Parameter	Type	Description
nEstimators	number	number of estimators for fitting. default = 100
criterion
minSamplesLeaf	number	The minimum number of samples required to be at leaf node, default = 1
minImpurityDecrease	number	A node will be split if this split induces a decrease of the impurity greater than or equal to this value
minWeightFractionLeaf
minSamplesSplit	number	Minimum number of samples required to split an internal node, default = 2va
validationFraction	number	The proportion of training data to set aside as validation set for early stopping. Must be between 0 and 1. Only used if `nIterNoChange` is set to an integer.
ccpAlpha	number	Complexity parameter used for Minimal Cost-complexity Pruning. The subtree with the largest cost complexity that is smaller than `ccpAlpha` will be chosen. By default, no pruning is performed.
maxDepth	number	Maximum depth of the individual regression tree, default = 3
maxFeatures	number, or {“auto”, “sqrt”, “log2”}	The number of features to consider when looking for the best split: - If integer value, then consider `maxFeatures` features at each split. - If not interger value, then `maxFeatures` is a fraction and `Math.floor(maxFeatures * nFeatures)` features are considered at each split. - If “auto”, then `max_features=sqrt(n_features)`. - If “sqrt”, then `maxFeatures=sqrt(nFeatures)`. - If “log2”, then `maxFeatures=log2(nFeatures)`. - If none, then `maxFeatures=nFatures`.
tol	number	Tolerance for the early stopping. When the loss is not improving by at least tol for `nIterNoChange` iterations (if set to a number), the training stops, default = 1e-4
nIterNoChange	number	Used to decide if early stopping will be used to terminate training when validation score is not improving. By default it is set to `none` to disable early stopping. If set to a number, it will set aside `validation_fraction` size of the training data as validation and terminate training when validation score is not improving in all of the previous `nIterNoChange` numbers of iterations. The split is stratified.

Methods

fit

Fit gradient boosting classifier

Syntax

async fit(xData: number[][] | Tensor2D, yData: number[] | string[] | boolean[] | Tensor1D): Promise<void>

Parameters

Parameter	type	description
xData	Tensor2D\| number[][]	input data of shape (nSamples,nFeatures) in type of array or tensor
yData	Tensor1D\| number[] \| string[] \| boolean[]	input target

predict

Make predictions using gradient boosting model.
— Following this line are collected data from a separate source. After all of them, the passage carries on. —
/-- A micro-operation that sets register D. -/
theorem microRow_sets (hr : s.runs = true) (hu : (s.microLane p.toNat lane.toNat).user.isSome = true) (imm : Nat)
    (hs : spells (s.microWordAt p.toNat (s.microLane p.toNat lane.toNat)) = true)
    (hop : ∀ k, microReg (s.microNext p.toNat lane.toNat) k = if k = d then v else microReg (s.microLane p.toNat lane.toNat).regs k)
    (himm : s.microWordAt p.toNat (s.microLane p.toNat lane.toNat) / 2 ^ 27 = 0x0E →
      s.microWordAt p.toNat (s.microLane p.toNat lane.toNat) % 16 = imm % 16) :
    ∃ t, s.microRow p lane spells = .next t ∧ MicroSets s p.toNat lane.toNat d v imm t := by
  set u := s.microStepped p.toNat lane.toNat with hudef
  have hlane : ∀ t : State, t.plot p.toNat = u.plot p.toNat → t.microLane p.toNat lane.toNat =
      { s.microLane p.toNat lane.toNat with regs := s.microNext p.toNat lane.toNat, word := (s.microLane p.toNat lane.toNat).word + 1 } := fun t ht => by
    rw [State.microLane, ht, hudef, State.microStepped, State.plot_setPlot]
    simp only [sget_sput_same]
  have hother : ∀ k, k ≠ p.toNat → u.plot k = s.plot k := fun k hk => State.plot_setPlot_other _ _ hk
  by_cases hc : s.microWordAt p.toNat (s.microLane p.toNat lane.toNat) / 2 ^ 27 = 0x0E ∧
      s.sfuPath p.toNat (s.microWordAt p.toNat (s.microLane p.toNat lane.toNat) % 16) = 2
  · have hl := hlane (u.bump ctrFallbackEvals p.toNat) (State.plot_bump_eq _ _ _ _ _)
    refine ⟨_, (State.microRow_at hr hu hs).trans (congrArg _ (if_pos hc)), fun k => ?_, ?_, u.bump_mem _ _ _, u.bump_host _ _ _,
      fun h => absurd hc.1 h, fun _ => ?_, fun k hk => ?_⟩
    · rw [hl]; exact hop k
    · rw [hl]
    · rw [← himm hc.1, if_pos hc.2]
      exact State.count_bump _ _ _ _
    · rw [State.plot_bump_eq, hother k hk]
  · have hl := hlane u rfl
    refine ⟨_, (State.microRow_at hr hu hs).trans (congrArg _ (if_neg hc)), fun k => ?_, ?_, rfl, rfl, fun _ => rfl, fun h => ?_, hother⟩
    · rw [hl]; exact hop k
    · rw [hl]
    · rw [← himm h, if_neg fun hp => hc ⟨h, hp⟩, satAdd_count_zero]
      rfl

end

/-- A field of a word's low fifteen bits. -/
theorem toNat_ofNat_mod (w : Nat) {k : Nat} (hk : k ≤ 15) : (BitVec.ofNat 15 w).toNat % 2 ^ k = w % 2 ^ k := by
  rw [BitVec.toNat_ofNat]
  exact Nat.mod_mod_of_dvd _ (Nat.pow_dvd_pow 2 hk)

section
variable {s : State} {p : PPlot} {lane : BitVec 4} (hr : s.runs = true) (hu : (s.microLane p.toNat lane.toNat).user.isSome = true)
include hr hu

/-- A row of the table at a word that spells it, from what its OP does to the registers. -/
theorem microRow_spelled {i : Instr} {spells : Nat → Bool} {op : Nat} {d a b c : BitVec 3} {v : Word} {imm : Nat}
    (hi : exec i s = s.microRow p lane spells) (hs : spells (s.microWordAt p.toNat (s.microLane p.toNat lane.toNat)) = true)
    (hf : let w := s.microWordAt p.toNat (s.microLane p.toNat lane.toNat)
      w / 2 ^ 27 = op ∧ microField w 24 = d ∧ microField w 21 = a ∧ microField w 18 = b ∧ microField w 15 = c)
    (hv : ∀ k, microReg (microOp (s.microEnv p.toNat) (s.microLane p.toNat lane.toNat).regs op d a b c
      (BitVec.ofNat 15 (s.microWordAt p.toNat (s.microLane p.toNat lane.toNat)))) k =
      if k = d then v else microReg (s.microLane p.toNat lane.toNat).regs k)
    (himm : op = 0x0E → s.microWordAt p.toNat (s.microLane p.toNat lane.toNat) % 16 = imm % 16) :
    ∃ t, exec i s = .next t ∧ MicroSets s p.toNat lane.toNat d v imm t := by
  obtain ⟨hop, hd, ha, hb, hc⟩ := hf
  have hnext : s.microNext p.toNat lane.toNat = microOp (s.microEnv p.toNat) (s.microLane p.toNat lane.toNat).regs op d a b c
      (BitVec.ofNat 15 (s.microWordAt p.toNat (s.microLane p.toNat lane.toNat))) := by
    rw [State.microNext, hop, hd, ha, hb, hc]
  rw [hi]
  exact microRow_sets hr hu imm hs (fun k => by rw [hnext]; exact hv k) fun h => himm (hop.symm.trans h)

section
variable {i : Instr} {op : Nat} {d a b c : BitVec 3} {v : Word}

/-- A row whose word names D and A. -/
theorem microRow_DA {spells : Nat → Bool} {imm : Nat} (hi : exec i s = s.microRow p lane spells)
    (hs : spells (s.microWordAt p.toNat (s.microLane p.toNat lane.toNat)) = true)
    (hDA : spellsDA (s.microWordAt p.toNat (s.microLane p.toNat lane.toNat)) op d a = true)
    (hv : ∀ b c, microOp (s.microEnv p.toNat) (s.microLane p.toNat lane.toNat).regs op d a b c
      (BitVec.ofNat 15 (s.microWordAt p.toNat (s.microLane p.toNat lane.toNat))) = microSet (s.microLane p.toNat lane.toNat).regs d v)
    (himm : op = 0x0E → s.microWordAt p.toNat (s.microLane p.toNat lane.toNat) % 16 = imm % 16) :
    ∃ t, exec i s = .next t ∧ MicroSets s p.toNat lane.toNat d v imm t := by
  obtain ⟨hop, hd, ha⟩ := spellsDA_iff.1 hDA
  exact microRow_spelled hr hu hi hs ⟨hop, hd, ha, rfl, rfl⟩ (fun k => by rw [hv, microReg_microSet]) himm

/-- A row whose word names D, A and B. -/
theorem microRow_DAB {imm : Nat} (hi : exec i s = s.microRow p lane fun w => spellsDAB w op d a b)
    (hs : spellsDAB (s.microWordAt p.toNat (s.microLane p.toNat lane.toNat)) op d a b = true)
    (hv : ∀ c m, microOp (s.microEnv p.toNat) (s.microLane p.toNat lane.toNat).regs op d a b c m =
      microSet (s.microLane p.toNat lane.toNat).regs d v) (hop : op ≠ 0x0E) :
    ∃ t, exec i s = .next t ∧ MicroSets s p.toNat lane.toNat d v imm t := by
  obtain ⟨hop', hd, ha, hb⟩ := spellsDAB_iff.1 hs
  exact microRow_spelled hr hu hi hs ⟨hop', hd, ha, hb, rfl⟩ (fun k => by rw [hv, microReg_microSet]) fun e => absurd e hop

/-- A row whose word names D, A, B and C. -/
theorem microRow_DABC {imm : Nat} (hi : exec i s = s.microRow p lane fun w => spellsDABC w op d a b c)
    (hs : spellsDABC (s.microWordAt p.toNat (s.microLane p.toNat lane.toNat)) op d a b c = true)
    (hv : ∀ m k, microReg (microOp (s.microEnv p.toNat) (s.microLane p.toNat lane.toNat).regs op d a b c m) k =
      if k = d then v else microReg (s.microLane p.toNat lane.toNat).regs k) (hop : op ≠ 0x0E) :
    ∃ t, exec i s = .next t ∧ MicroSets s p.toNat lane.toNat d v imm t :=
  microRow_spelled hr hu hi hs (spellsDABC_iff.1 hs) (hv _) fun e => absurd e hop

/-- MP_CONST, whose word names D and a constant. -/
theorem microRow_const {imm : BitVec 15}
    (hs : (s.microWordAt p.toNat (s.microLane p.toNat lane.toNat) / 2 ^ 27 = 0x08 &&
      microField (s.microWordAt p.toNat (s.microLane p.toNat lane.toNat)) 24 = d &&
      s.microWordAt p.toNat (s.microLane p.toNat lane.toNat) % 64 = imm.toNat % 64) = true) :
    ∃ t, exec (.mpConst p lane d imm) s = .next t ∧
      MicroSets s p.toNat lane.toNat d (Config.microConst (s.microEnv p.toNat).image (imm.toNat % 64)) imm.toNat t := by
  have hspell := hs
  simp only [Bool.and_eq_true, decide_eq_true_eq] at hspell
  obtain ⟨⟨hop, hd⟩, himm⟩ := hspell
  have hconst : (BitVec.ofNat 15 (s.microWordAt p.toNat (s.microLane p.toNat lane.toNat))).toNat % 64 = imm.toNat % 64 :=
    (toNat_ofNat_mod _ (k := 6) (by decide)).trans himm
  refine microRow_spelled hr hu (show _ = s.microRow p lane fun w => w / 2 ^ 27 = 0x08 && microField w 24 = d && w % 64 = imm.toNat % 64 from rfl)
    hs ⟨hop, hd, rfl, rfl, rfl⟩ (fun k => ?_) nofun
  rw [← microReg_microSet, ← hconst]
  rfl

end

/-- Every row of the table but MP_END sets its register D to the listed function. -/
theorem microRows_set (d a b c : BitVec 3) (imm : BitVec 15) :
    let l := s.microLane p.toNat lane.toNat; let w := s.microWordAt p.toNat l; let env := s.microEnv p.toNat
    let x := microReg l.regs a; let y := microReg l.regs b; let z := microReg l.regs c
    ∀ row ∈ ([(.mpFadd p lane d a b, spellsDAB w 0x00 d a b, fadd x y),
        (.mpFsub p lane d a b, spellsDAB w 0x01 d a b, fsub x y),
        (.mpFmul p lane d a b, spellsDAB w 0x02 d a b, fmul x y),
        (.mpFma p lane d a b c, spellsDABC w 0x03 d a b c, ffma x y z),
        (.mpFmin p lane d a b, spellsDAB w 0x04 d a b, fmin x y),
        (.mpFmax p lane d a b, spellsDAB w 0x05 d a b, fmax x y),
        (.mpFabs p lane d a, spellsDA w 0x06 d a, fabs x),
        (.mpCpsgn p lane d a b, spellsDAB w 0x07 d a b, copySign x y),
        (.mpConst p lane d imm, w / 2 ^ 27 = 0x08 && microField w 24 = d && w % 64 = imm.toNat % 64, Config.microConst env.image (imm.toNat % 64)),
        (.mpLdexp p lane d a imm, spellsDA w 0x09 d a && w % 512 = imm.toNat % 512, fscale x (signedOf 9 (imm.toNat % 512))),
        (.mpGetexp p lane d a, spellsDA w 0x0A d a, getExp x),
        (.mpGetmant p lane d a, spellsDA w 0x0B d a, getMant x),
        (.mpFloor p lane d a, spellsDA w 0x0C d a, floor32 x),
        (.mpSellt p lane d a b c, spellsDABC w 0x0D d a b c, if (dec32 x).lt (dec32 y) then z else microReg l.regs d),
        (.mpHw p lane d a imm, spellsDA w 0x0E d a && w % 16 = imm.toNat % 16, env.hw (imm.toNat % 16) x)] :
        List (Instr × Bool × Word)),
      row.2.1 = true → ∃ t, exec row.1 s = .next t ∧ MicroSets s p.toNat lane.toNat d row.2.2 imm.toNat t := by
  intro l w env x y z
  have hlow : ∀ {op m n : Nat} {a : BitVec 3}, (spellsDA w op d a && decide (w % m = n)) = true → spellsDA w op d a = true ∧ w % m = n :=
    fun h => (Bool.and_eq_true_iff.1 h).imp id of_decide_eq_true
  simp only [List.forall_mem_cons]
  refine ⟨fun h => microRow_DAB hr hu rfl h (fun _ _ => rfl) (by decide),
    fun h => microRow_DAB hr hu rfl h (fun _ _ => rfl) (by decide),
    fun h => microRow_DAB hr hu rfl h (fun _ _ => rfl) (by decide),
    fun h => microRow_DABC hr hu rfl h (fun _ k => microReg_microSet _ _ k _) (by decide),
    fun h => microRow_DAB hr hu rfl h (fun _ _ => rfl) (by decide),
    fun h => microRow_DAB hr hu rfl h (fun _ _ => rfl) (by decide),
    fun h => microRow_DA hr hu (spells := fun w => spellsDA w 0x06 d a) rfl h h (fun _ _ => rfl) nofun,
    fun h => microRow_DAB hr hu rfl h (fun _ _ => rfl) (by decide),
    fun h => microRow_const hr hu h,
    fun h => ?ldexp,
    fun h => microRow_DA hr hu (spells := fun w => spellsDA w 0x0A d a) rfl h h (fun _ _ => rfl) nofun,
    fun h => microRow_DA hr hu (spells := fun w => spellsDA w 0x0B d a) rfl h h (fun _ _ => rfl) nofun,
    fun h => microRow_DA hr hu (spells := fun w => spellsDA w 0x0C d a) rfl h h (fun _ _ => rfl) nofun,
    fun h => ?sellt,
    fun h => ?hw,
    fun _ hnil => absurd hnil List.not_mem_nil⟩
  case ldexp =>
    obtain ⟨hDA, himm⟩ := hlow h
    refine microRow_DA hr hu (spells := fun w => spellsDA w 0x09 d a && w % 512 = imm.toNat % 512) rfl h hDA (fun _ _ => ?_) nofun
    show microSet _ d (fscale _ (signedOf 9 ((BitVec.ofNat 15 w).toNat % 512))) = _
    rw [show (BitVec.ofNat 15 w).toNat % 512 = w % 512 from toNat_ofNat_mod w (k := 9) (by decide), himm]
  case sellt =>
    refine microRow_DABC hr hu rfl h (fun _ k => ?_) (by decide)
    show microReg (if (dec32 x).lt (dec32 y) then microSet l.regs d z else l.regs) k = _
    by_cases hlt : (dec32 x).lt (dec32 y) = true
    · rw [if_pos hlt, if_pos hlt, microReg_microSet]
    · rw [if_neg hlt, if_neg hlt]
      split_ifs with hk
      · rw [hk]
      · rfl
  case hw =>
    obtain ⟨hDA, himm⟩ := hlow h
    refine microRow_DA hr hu (spells := fun w => spellsDA w 0x0E d a && w % 16 = imm.toNat % 16) rfl h hDA (fun _ _ => ?_) fun _ => himm
    show microSet _ d (env.hw ((BitVec.ofNat 15 w).toNat % 16) _) = _
    rw [show (BitVec.ofNat 15 w).toNat % 16 = w % 16 from toNat_ofNat_mod w (k := 4) (by decide), himm]

end

end Sys2Proof.Machine
end

section
/-! SUPPORT. A row's results committed, the end of a lane's program, and the proof about runnel arithmetic and micro-operations (R213, R250, R256). -/

namespace Sys2Proof.Machine

/-! ### What a committed row leaves -/

/-- What a row writes of a tile: its DST, and for a pair its e tile. -/
def RowOut.lanesOf (o : RowOut) (d k : Nat) : Option (List Word) := if k = d then o.dst else if k = d + 4 then o.err else none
async predict(xData: Tensor|RecursiveArray<number>): Promise<Tensor>

Parameters

parameter	type	description
xData	Tensor	RecursiveArray `<number>`

Returns

Promise of fitted values

fromJson

Load model paramters from json string object

async fromJson(modelJson: string)

Parameters

parameter	type	description
modelJson	string	model json string

toJson

Export model paramters to json string

async toJson(): Promise<string>

Returns

String output of model json